§ **Task to complete**
Wherever the word "events" appears in a line of the records, copy that line.
*** Begin section ***
/-- R332, R333, R357: an attempt at the next word of the job in progress: verified, it stores the word and nothing else; it is made up to
three times, and then the write fails. R364 to R367: the service log: an append begins with the oldest pending event, and the last word
moves the head. R336: a read that waits for the word is answered when the word ends. The model's own choices in it: log entries 52, 53,
109. -/
def Obligations.EtchWordWrites : Prop :=
  (∀ (s u : State) (j : EtchJob) (w : EtchWrite) (l : List EtchWrite), s.off = false → s.pwr.target = none → s.mayWrite = true →
    s.canAttempt false = true → (∀ e q, s.cw.running ≠ some ⟨e, .etchRead q⟩) → s.headJob = some (j, u) → j.words = w :: l →
    (l ≠ [] → ∃ t, exec (.etchWordWrite false true) s = .next t ∧ t = { u with etch := t.etch } ∧
      t.etch.jobs = { j with words := l } :: u.etch.jobs.tail ∧ t.etch.attempt = none ∧
      (∀ a, a < w.addr ∨ w.addr + 8 ≤ a → memGet t.etch.mem a = memGet s.etch.mem a) ∧
      memBytes t.etch.mem w.addr 8 = leBytes 8 w.val) ∧
    (s.etch.failed < 2 → exec (.etchWordWrite false false) s = .next { u with etch := { u.etch with
      jobs := j :: u.etch.jobs.tail, attempt := some ⟨false, w.addr, s.etch.failed + 1⟩ } }) ∧
    (2 ≤ s.etch.failed → w.addr < 0x400000 → s.cw.running = none → ∃ t, exec (.etchWordWrite false false) s = .next t ∧
      t.bit F.ETCH_STATUS_WRITE_FAIL = true ∧ t.fld F.ETCH_WFAIL_ADDR_ADDR = w.addr ∧ t.etch.attempt = none ∧
      (j.kind ≠ .window ∨ l = [] → t.etch.jobs = u.etch.jobs.tail) ∧
      (j.kind = .window → l ≠ [] → t.etch.jobs = { j with words := l } :: u.etch.jobs.tail) ∧
      (∀ a, a < w.addr ∨ w.addr + 8 ≤ a → memGet t.etch.mem a = memGet s.etch.mem a))) ∧
  (∀ (s : State) (log ok : Bool) (x : WordTry), s.bit F.PWR_STATE_PARKED = false → s.etch.attempt = some x → x.log ≠ log →
    s.pwr.target = none → exec (.etchWordWrite log ok) s = .next s) ∧
  (∀ (s : State) (ev : PresEvent) (l : List PresEvent), s.off = false → s.pres.events = ev :: l → s.etch.log = none → s.pdOn 9 = true →
    s.runtimeDead = false → s.bit F.ETCH_STATUS_SUSPENDED = false → exec .logAppend s = .next (s.startAppend ev)) ∧
  (∀ s : State, s.fld F.ETCH_LOG_HEAD_VALID = 0 → s.nextCell = (0, 1)) ∧
  (∀ (s : State) (j : EtchJob) (w : EtchWrite) (c : Nat), s.off = false → s.pwr.target = none → s.mayWrite = true →
    s.canAttempt true = true → s.etch.log = some j → j.kind = .log c true → j.words = [w] → c < 8192 →
      ∃ t, exec (.etchWordWrite true true) s = .next t ∧ t.etch.log = none ∧ t.pres.events = s.pres.events.tail ∧
        t.fld F.ETCH_LOG_HEAD_HEAD = c ∧ memBytes t.etch.mem w.addr 8 = leBytes 8 w.val) ∧
  (∀ (s : State) (e : CmdEntry) (q : EtchQuery), s.cw.running = some ⟨e, .etchRead q⟩ → s.runtimeDead = false →
    let u : State := { s with etch := { s.etch with attempt := none } }
    s.wordEnds = { (u.etchAnswer q).2 with cw := { s.cw with
      running := none, replyQ := s.cw.replyQ ++ [⟨e.tag, BitVec.ofNat 8 stOk, (u.etchAnswer q).1, none⟩] } })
*** End section ***
§ **Exercise output**
  (∀ (s : State) (ev : PresEvent) (l : List PresEvent), s.off = false → s.pres.events = ev :: l → s.etch.log = none → s.pdOn 9 = true →
      ∃ t, exec (.etchWordWrite true true) s = .next t ∧ t.etch.log = none ∧ t.pres.events = s.pres.events.tail ∧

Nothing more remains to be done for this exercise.